On the economic situation, we discussed the Commission's autumn forecast released last week as well as the Annual Growth Survey and Alert Mechanism Report that were published yesterday. Let me just say that the economic outlook for the euro area seems to become more positive, however important challenges remain, such as high levels of public and private debt and record high levels of unemployment. Therefore, there is no reason to be complacent.

Finally, next week we will have an extra dedicated EG meeting, which will be an important milestone for fiscal surveillance in the euro area, as this will be the first time that we will discuss draft budgetary plans, on basis of the Commission's assessment of all euro area Member States. This will show that we are following on our commitment to strengthen fiscal policy coordination.

Full statement


VP Rehn

The economic situation has not changed dramatically since yesterday, or last week. Yesterday, we presented the Annual Growth Survey, and last week the Autumn Economic Forecast. Nevertheless, today we received the Eurostat flash estimate for GDP for the third quarter of 2013. The flash estimate shows a continuing modest recovery in Europe. To be more precise, in the third quarter of this year, GDP expanded by 0.1 per cent quarter-on-quarter in the euro area and by 0.2 per cent in the EU as a whole. In the previous quarter, GDP had increased by 0.3 per cent in both euro area and the EU as a whole.
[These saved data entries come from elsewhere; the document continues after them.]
theorem abortGroups_sound (p : Group → Bool) {s : State} (h : s.Ok qq) : (abortGroups p s).Ok qq := by
  unfold abortGroups
  repeat' (first
      | with_reducible assumption | with_reducible intro _ | with_reducible apply each_sound
      | with_reducible apply groupOutcome_sound | with_reducible apply sound_ite | split | with_reducible apply sound_mk'
      | with_reducible apply @sound_mem qq | with_reducible apply @sound_regs qq | with_reducible apply @sound_phase qq
      | with_reducible apply sound_pending)

theorem showRdc_sound (k : Nat) {s : State} (h : s.Ok qq) : (showRdc k s).Ok qq := by
  unfold showRdc
  repeat' (first
      | with_reducible assumption | with_reducible intro _ | with_reducible apply setF_sound | with_reducible apply sound_ite
      | dsimp only)

theorem redAbandon_sound (k : Nat) (c : Nat) {s : State} (h : s.Ok qq) : (redAbandon k c s).Ok qq := by
  unfold redAbandon
  repeat' (first
      | with_reducible assumption | with_reducible intro _ | with_reducible apply setRed_sound
      | with_reducible apply showRdc_sound | with_reducible apply setF_sound | with_reducible apply sound_ite | split
      | with_reducible apply sound_mk' | with_reducible apply @sound_mem qq | with_reducible apply @sound_regs qq
      | with_reducible apply @sound_phase qq | with_reducible apply sound_pending | dsimp only)

theorem leaveCores_sound (c : Nat) {s : State} (h : s.Ok qq) : (leaveCores c s).Ok qq := by
  unfold leaveCores
  repeat' (first
      | with_reducible assumption | with_reducible intro _ | with_reducible apply each_sound | with_reducible apply setR_sound
      | with_reducible apply sound_ite | split | with_reducible apply sound_mk' | with_reducible apply @sound_mem qq
      | with_reducible apply @sound_regs qq | with_reducible apply @sound_phase qq | with_reducible apply sound_pending
      | dsimp only)

theorem showCmb_sound  {s : State} (h : s.Ok qq) : (showCmb s).Ok qq := by
  unfold showCmb
  repeat' (first
      | with_reducible assumption | with_reducible intro _ | with_reducible apply setF_sound
      | with_reducible apply each_sound | with_reducible apply sound_ite)

theorem showF_sound (k : Nat) (hi : Nat) (v : Nat) {s : State} (h : s.Ok qq) : (showF k hi v s).Ok qq := by
  unfold showF
  repeat' (first
      | with_reducible assumption | with_reducible intro _ | with_reducible apply setF_sound | with_reducible apply sound_ite)

theorem showCore_sound (n : Nat) {s : State} (h : s.Ok qq) : (showCore n s).Ok qq := by
  unfold showCore
  repeat' (first
      | with_reducible assumption | with_reducible intro _ | with_reducible apply showF_sound)

theorem showCl_sound (c : Nat) {s : State} (h : s.Ok qq) : (showCl c s).Ok qq := by
  unfold showCl
  repeat' (first
      | with_reducible assumption | with_reducible intro _ | with_reducible apply showF_sound)

theorem leaveEngines_sound{s : State} (h : s.Ok qq) : (leaveEngines s).Ok qq := by
  unfold leaveEngines
  repeat' (first
      | with_reducible assumption | with_reducible intro _ | with_reducible apply showCmb_sound
      | with_reducible apply each_sound | with_reducible apply showCl_sound | with_reducible apply showCore_sound)

theorem showDump_sound (p : Nat) {s : State} (h : s.Ok qq) : (showDump p s).Ok qq := by
  unfold showDump
  repeat' (first
      | with_reducible assumption | with_reducible intro _ | with_reducible apply setF_sound | with_reducible apply sound_ite)

theorem dropCtx_sound (c : Nat) {s : State} (h : s.Ok qq) : (dropCtx c s).Ok qq := by
  unfold dropCtx
  repeat' (first
      | with_reducible assumption | with_reducible intro _ | with_reducible apply each_sound
      | with_reducible apply redAbandon_sound | with_reducible apply abortGroups_sound | with_reducible apply setF_sound
      | with_reducible apply showDump_sound | with_reducible apply semZero_sound | with_reducible apply leaveEngines_sound
      | with_reducible apply leaveCores_sound | with_reducible apply sound_ite | split | with_reducible apply sound_mk'
      | with_reducible apply @sound_mem qq | with_reducible apply @sound_regs qq | with_reducible apply @sound_phase qq
      | with_reducible apply sound_pending | dsimp only)

theorem startCtxReset_sound (c : Nat) (cause : Nat) {s : State} (h : s.Ok qq) : (startCtxReset c cause s).Ok qq := by
  unfold startCtxReset
  repeat' (first
      | with_reducible assumption | with_reducible intro _ | with_reducible apply setF_sound
      | with_reducible apply inc32_sound | with_reducible apply modRing_sound | with_reducible apply dropCtx_sound
      | with_reducible apply sound_ite | split | with_reducible apply sound_mk' | with_reducible apply @sound_mem qq
      | with_reducible apply @sound_regs qq | with_reducible apply @sound_phase qq | with_reducible apply sound_pending)

theorem closeJobs_sound (c : Nat) {s : State} (h : s.Ok qq) : (closeJobs c s).Ok qq := by
  unfold closeJobs
  repeat' (first
      | with_reducible assumption | with_reducible intro _ | with_reducible apply sound_ite | split
      | with_reducible apply sound_mk' | with_reducible apply @sound_mem qq | with_reducible apply @sound_regs qq
      | with_reducible apply @sound_phase qq | with_reducible apply sound_pending)

theorem finishCtxReset_sound (c : Nat) {s : State} (h : s.Ok qq) : (finishCtxReset c s).Ok qq := by
  unfold finishCtxReset
  repeat' (first
      | with_reducible assumption | with_reducible intro _ | with_reducible apply setF_sound
      | with_reducible apply modRing_sound | with_reducible apply vec0_sound | with_reducible apply completeReset_sound
      | with_reducible apply closeJobs_sound | with_reducible apply sound_ite | split | with_reducible apply sound_mk'
      | with_reducible apply @sound_mem qq | with_reducible apply @sound_regs qq | with_reducible apply @sound_phase qq
      | with_reducible apply sound_pending)

theorem startPartReset_sound (p : Nat) (cause : Nat) (esc : Option Nat) {s : State} (h : s.Ok qq) : (startPartReset p cause esc s).Ok qq := by
  unfold startPartReset
  repeat' (first
      | with_reducible assumption | with_reducible intro _ | with_reducible apply setPartState_sound
      | with_reducible apply setN_sound | with_reducible apply inc32_sound | with_reducible apply bumpFree_sound
      | with_reducible apply dropQueued_sound | with_reducible apply setF_sound | with_reducible apply noticeDown_sound
      | with_reducible apply modPart_sound | with_reducible apply each_sound | with_reducible apply recordFault_sound
      | with_reducible apply modRing_sound | with_reducible apply dropCtx_sound | with_reducible apply sound_ite | split
      | with_reducible apply sound_mk' | with_reducible apply @sound_mem qq | with_reducible apply @sound_regs qq
      | with_reducible apply @sound_phase qq | with_reducible apply sound_pending | dsimp only)

theorem faultCtx_sound (c : Nat) (kind : Nat) (f : Flt) (opc : Nat) (cseq : Nat) {s : State} (h : s.Ok qq) : (faultCtx c kind f opc cseq s).Ok qq := by
  unfold faultCtx
  repeat' (first
      | with_reducible assumption | with_reducible intro _ | with_reducible apply recordFault_sound
      | with_reducible apply startPartReset_sound | with_reducible apply startCtxReset_sound | with_reducible apply sound_ite
      | split)

theorem zeroClusters_sound (cls : List Nat) {s : State} (h : s.Ok qq) : (zeroClusters cls s).Ok qq := by
  unfold zeroClusters
  repeat' (first
      | with_reducible assumption | with_reducible intro _ | with_reducible apply each_sound
      | with_reducible apply memForget_sound | with_reducible apply sound_ite | split | with_reducible apply sound_mk'
      | with_reducible apply @sound_mem qq | with_reducible apply @sound_regs qq | with_reducible apply @sound_phase qq
      | with_reducible apply sound_pending | dsimp only)

theorem forgetShare_sound (p : Nat) {s : State} (h : s.Ok qq) : (forgetShare p s).Ok qq := by
  unfold forgetShare
  repeat' (first
      | with_reducible assumption | with_reducible intro _ | with_reducible apply sound_ite | split
      | with_reducible apply sound_mk' | with_reducible apply @sound_mem qq | with_reducible apply @sound_regs qq
      | with_reducible apply @sound_phase qq | with_reducible apply sound_pending | with_reducible apply tabWf_filter)

theorem newMek_sound (p : Nat) {s : State} (h : s.Ok qq) : (newMek p s).Ok qq := by
  unfold newMek
  repeat' (first
      | with_reducible assumption | with_reducible intro _ | with_reducible apply inc32_sound
      | with_reducible apply modPart_sound | with_reducible apply forgetShare_sound | with_reducible apply sound_ite | split
      | with_reducible apply sound_mk' | with_reducible apply @sound_mem qq | with_reducible apply @sound_regs qq
      | with_reducible apply @sound_phase qq | with_reducible apply sound_pending)

theorem unbindAll_sound (p : Nat) {s : State} (h : s.Ok qq) : (unbindAll p s).Ok qq := by
  unfold unbindAll
  repeat' (first
      | with_reducible assumption | with_reducible intro _ | with_reducible apply rstRs_sound
      | with_reducible apply sound_ite | split | with_reducible apply sound_mk' | with_reducible apply @sound_mem qq
      | with_reducible apply @sound_regs qq | with_reducible apply @sound_phase qq | with_reducible apply sound_pending)

theorem emptyWptr_sound (p : Nat) {s : State} (h : s.Ok qq) : (emptyWptr p s).Ok qq := by
  unfold emptyWptr
  repeat' (first
      | with_reducible assumption | with_reducible intro _ | with_reducible apply sound_ite | split
      | with_reducible apply sound_mk' | with_reducible apply @sound_mem qq | with_reducible apply @sound_regs qq
      | with_reducible apply @sound_phase qq | with_reducible apply sound_pending)

theorem resetLedger_sound (p : Nat) {s : State} (h : s.Ok qq) : (resetLedger p s).Ok qq := by
  unfold resetLedger
  repeat' (first
      | with_reducible assumption | with_reducible intro _ | with_reducible apply rstRs_sound)

theorem dropKeys_sound (p : Nat) {s : State} (h : s.Ok qq) : (dropKeys p s).Ok qq := by
  unfold dropKeys
  repeat' (first
      | with_reducible assumption | with_reducible intro _ | with_reducible apply modPart_sound)

theorem ringsOff_sound (cause : Nat) (c : Nat) {s : State} (h : s.Ok qq) : (ringsOff cause c s).Ok qq := by
  unfold ringsOff
  repeat' (first
      | with_reducible assumption | with_reducible intro _ | with_reducible apply setF_sound
      | with_reducible apply modRing_sound | with_reducible apply completeReset_sound | with_reducible apply closeJobs_sound)

theorem clearSfu_sound (c : Nat) {s : State} (h : s.Ok qq) : (clearSfu c s).Ok qq := by
  unfold clearSfu
  repeat' (first
      | with_reducible assumption | with_reducible intro _ | with_reducible apply setF_sound)

theorem windowsOff_sound (p : Nat) {s : State} (h : s.Ok qq) : (windowsOff p s).Ok qq := by
  unfold windowsOff
  repeat' (first
      | with_reducible assumption | with_reducible intro _ | with_reducible apply dropQueued_sound
      | with_reducible apply each_sound | with_reducible apply setF_sound)

theorem forgetLoad_sound (p : Nat) {s : State} (h : s.Ok qq) : (forgetLoad p s).Ok qq := by
  unfold forgetLoad
  repeat' (first
      | with_reducible assumption | with_reducible intro _ | with_reducible apply sound_ite | split
      | with_reducible apply sound_mk' | with_reducible apply @sound_mem qq | with_reducible apply @sound_regs qq
      | with_reducible apply @sound_phase qq | with_reducible apply sound_pending)

theorem scrubLater_sound (p : Nat) {s : State} (h : s.Ok qq) : (scrubLater p s).Ok qq := by
  unfold scrubLater
  repeat' (first
      | with_reducible assumption | with_reducible intro _ | with_reducible apply set64_sound
      | with_reducible apply foldl_sound | with_reducible apply foldl_fst_sound | with_reducible apply sound_ite | split
      | with_reducible apply sound_mk' | with_reducible apply @sound_mem qq | with_reducible apply @sound_regs qq
      | with_reducible apply @sound_phase qq | with_reducible apply sound_pending | dsimp only)

theorem releaseCh_sound (p : Nat) {s : State} (h : s.Ok qq) : (releaseCh p s).Ok qq := by
  unfold releaseCh
  repeat' (first
      | with_reducible assumption | with_reducible intro _ | with_reducible apply each_sound
      | with_reducible apply setRed_sound | with_reducible apply setR_sound | with_reducible apply setF_sound
      | with_reducible apply sound_ite)

theorem freePart_sound (p : Nat) {s : State} (h : s.Ok qq) : (freePart p s).Ok qq := by
  unfold freePart
  repeat' (first
      | with_reducible assumption | with_reducible intro _ | with_reducible apply each_sound
      | with_reducible apply setClst_sound | with_reducible apply setF_sound | with_reducible apply setN_sound
      | with_reducible apply dropKeys_sound | with_reducible apply setPartState_sound | with_reducible apply modPart_sound
      | dsimp only)

theorem finishDestroy_sound (p : Nat) {s : State} (h : s.Ok qq) : (finishDestroy p s).Ok qq := by
  unfold finishDestroy
  repeat' (first
      | with_reducible assumption | with_reducible intro _ | with_reducible apply windowsOff_sound
      | with_reducible apply each_sound | with_reducible apply ringsOff_sound | with_reducible apply forgetLoad_sound
      | with_reducible apply forgetShare_sound | with_reducible apply zeroClusters_sound
      | with_reducible apply emptyWptr_sound | with_reducible apply unbindAll_sound | with_reducible apply scrubLater_sound
      | with_reducible apply abortGroups_sound | with_reducible apply clearSfu_sound | with_reducible apply setR_sound
      | with_reducible apply freePart_sound | with_reducible apply releaseCh_sound | with_reducible apply comp_sound
      | with_reducible apply sound_ite | dsimp only)

theorem startDestroy_sound (p : Nat) (cause : Nat) {s : State} (h : s.Ok qq) : (startDestroy p cause s).Ok qq := by
  unfold startDestroy
  repeat' (first
      | with_reducible assumption | with_reducible intro _ | with_reducible apply each_sound
      | with_reducible apply modRing_sound | with_reducible apply setPartState_sound | with_reducible apply noticeDown_sound
      | with_reducible apply dropCtx_sound | with_reducible apply sound_ite | split | with_reducible apply sound_mk'
      | with_reducible apply @sound_mem qq | with_reducible apply @sound_regs qq | with_reducible apply @sound_phase qq
      | with_reducible apply sound_pending)

theorem finishPartReset_sound (p : Nat) {s : State} (h : s.Ok qq) : (finishPartReset p s).Ok qq := by
  unfold finishPartReset
  repeat' (first
      | with_reducible assumption | with_reducible intro _ | with_reducible apply abortGroups_sound
      | with_reducible apply each_sound | with_reducible apply ringsOff_sound | with_reducible apply newMek_sound
      | with_reducible apply zeroClusters_sound | with_reducible apply clearSfu_sound | with_reducible apply resetLedger_sound
      | with_reducible apply dropKeys_sound | with_reducible apply emptyWptr_sound | with_reducible apply unbindAll_sound
      | with_reducible apply setF_sound | with_reducible apply setR_sound | with_reducible apply setPartState_sound
      | with_reducible apply modPart_sound | with_reducible apply noticeUp_sound | with_reducible apply startDestroy_sound
      | with_reducible apply sound_ite | split | with_reducible apply sound_mk' | with_reducible apply @sound_mem qq
      | with_reducible apply @sound_regs qq | with_reducible apply @sound_phase qq | with_reducible apply sound_pending
      | dsimp only)
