/-- The columns of one array are read, as many as it has real ones (03 R66, R77). -/
theorem Does.readCols {j n a : Nat} (hp : (j, n, a) ∈ c.places) :
    Does s0 K (readCols c m q n j (if n = c.core then 0 else (c.arraysOf c.core).length)) fun cs => cs.length = c.colsAt j := by
  obtain ⟨⟨bn, hs, helems, hscales⟩, -⟩ := hq.2 j n a hp
  have hw := whoFeed_ok_of_lt s0 m.ctx (hseat.array (Mx.array_of_place hp)).1
  refine Does.bind (Does.lookFeed n hctx) fun w e => ?_
  subst e
  refine Does.bind (Does.shareE _ hw _ _ _ bn hs) fun base e => ?_
  subst e
  refine (Does.gatherM _ _ (fun _ _ => True) fun i hi => ?column).weaken fun cs h => h.1.trans (length_rangeFrom _ _)
  have hcol := Mx.column_lt_colsOn hp (i := i) (by have := mem_rangeFrom.1 hi; omega)
  exact Does.bind (Does.readElems _ hw _ _ _ (helems _ hcol)) fun _ _ => Does.bind (Does.readScales _ hw _ _ _ (hscales _ hcol)) fun _ _ =>
    Does.pure _ trivial

/-- The results of one array land in its region's rows and real columns (03 R77, R81). -/
theorem Does.runArray {j n a : Nat} {rows cols : List Line} (hk : ∀ k ∈ probKeys s0 m.ctx c q, k ∈ K) (hp : (j, n, a) ∈ c.places)
    (hrows : rows.length = q.m) (hcols : cols.length = c.colsAt j) : Does s0 K (runArray c m q rows cols n a) fun _ => True := by
  obtain ⟨-, ba, hs, hwr, hrd⟩ := hq.2 j n a hp
  have hw := whoDrain_ok_of_lt s0 m.ctx (hseat.array (Mx.array_of_place hp)).1
  refine Does.bind (Does.lookDrain n hctx) fun w e => ?_
  subst e
  refine Does.bind (Does.shareE _ hw _ _ _ ba hs) fun base e => ?_
  subst e
  refine Does.bind (Does.gatherT _ _ fun (i, row) hm => Does.ite (fun _ => Does.pure _ trivial) fun _ => ?row) fun _ _ => Does.pure _ trivial
  have hi : i < q.m := hrows ▸ lt_of_mem_numbered hm
  have hat : 4 * (i * c.w) = i * (4 * c.w) := Nat.mul_left_comm ..
  refine Does.runRow row hw ?_ (fun hacc => ?_) fun k hmem => hk k (rowKeys_mem_probKeys hp hs hi ?_)
  · rw [hat, hcols]; exact hwr i hi
  · rw [hat, hcols]; exact hrd hacc i hi
  · rwa [hat, hcols] at hmem

/-- A problem whose accesses are granted runs through (03 R77-R82). -/
theorem Does.runProb (hb : s0.memShare (whoFeed s0 c.core m.ctx) c.core false = some b) (hk : ∀ k ∈ probKeys s0 m.ctx c q, k ∈ K) :
    Does s0 K (runProb c m q) fun _ => True := by
  have hw := whoFeed_ok_of_lt s0 m.ctx hseat.1
  refine Does.bind (Does.lookFeed c.core hctx) fun w e => ?_
  subst e
  refine Does.bind (Does.shareE _ hw _ _ _ b hb) fun base e => ?_
  subst e
  -- `rest` is what follows once the smoothing factors are known, read or not.
  extract_lets arrs idx rest
  have hrest : ∀ fs, Does s0 K (rest fs) fun _ => True := fun fs => by
    refine Does.bind (Does.gatherM _ _ (fun _ _ => True) fun i hi => Does.readRow fs hw hq (by have := mem_rangeFrom.1 hi; omega))
      fun rows hrows => ?_
    have hlen : (rows.map (·.1)).length = q.m := by rw [List.length_map, hrows.1, length_rangeFrom]
    refine Does.bind (Does.gatherZip c.places _ (fun x cs => cs.length = c.colsAt x.1) fun (j, n, a) hp => ?columns) fun cols hcols =>
      Does.bind (Does.gatherT (c.places.zip cols) _ fun ((j, n, a), cs) hm => ?array) fun _ _ => Does.pure _ trivial
    case columns =>
      have hread := Does.readCols (K := K) hseat hctx hq hp
      rw [← Mx.filter_arrays_core] at hread
      exact hread
    case array => exact Does.runArray hseat hctx hq hk (List.of_mem_zip hm).1 hlen (hcols _ _ hm)
  cases hg : c.grind with
  | none => exact Does.bind (Does.pure (Q := fun _ => True) _ trivial) fun fs _ => hrest fs
  | some g => exact Does.bind (Does.grFactors hw hb (hq.grindRows hg).2) fun fs _ => hrest fs
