-- ==== Sys2Proof/Word.lean ====
section
/-! DEFINITION. The words and bytes of the engine (00_scope.md R8, R9, R10). -/

namespace Sys2Proof

/-- A 32-bit word: a port word, a register entry, a word of the algorithms (R6, R8). -/
abbrev Word := BitVec 32

/-- An 8-bit byte of a byte sequence (R10). -/
abbrev Byte := BitVec 8

end Sys2Proof
end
Compared to the Autumn Forecast of the Commission, the quarterly growth figures for the euro area and EU, in both cases, are 0.1 percentage points lower than projected in our Autumn Forecast and also lower than market expectations, which were in line with our forecast. Nonetheless, more modest growth was actually expected in the third quarter since the previous quarter's growth figure had, to some extent, resulted from temporary factors in the first and second quarter. The flash estimate showed that there was significantly higher-than-expected growth in our autumn forecast in Latvia: +1.2 per cent instead of 0.2 per cent. For Bulgaria: 0.6 per cent instead of 0.2 per cent. Spain and Estonia resumed growth in the third quarter. In the Netherlands, after flat GDP growth in the second quarter, GDP increased by 0.1 per cent. Growth in Portugal remained in positive territory, confirming the country's exit from recession in the second quarter.

I want to congratulate both Ireland and Spain, the Irish and the Spanish people, for the decisions of today. Ireland's decision to exit the programme without a precautionary credit facility is very important. I know the Irish Government reflected very carefully on this matter. The Commission has always made very clear that this was a decision for Ireland to take and that we would support Ireland, whatever it decided...

The programme for Spain has been successful. The banking sector is much more stable than it was in July 2012, when the programme was launched. It is now essential that the Spanish authorities remain fully committed to continuing and completing the financial-sector repair so as to strengthen the nascent recovery and pave the way for a sustainable improvement in employment.

In short, today has been a good day for both Ireland and Spain. It has been a good day for Europe as well, because it provides clear evidence that the rebalancing of the European economy is indeed progressing.

Europe has supported the Irish and Spanish people in their efforts to emerge from profound crises caused by irresponsible financial practises and insufficiently effective governance, at either national or European level. The shadows cast by those crises still linger unfortunately, as we are painfully aware, which is why it is essential to stay the course of reform at this juncture. Nonetheless, the rules we have put in place since 2010 mean we are in a far better position to ensure that such past mistakes are not repeated in the future.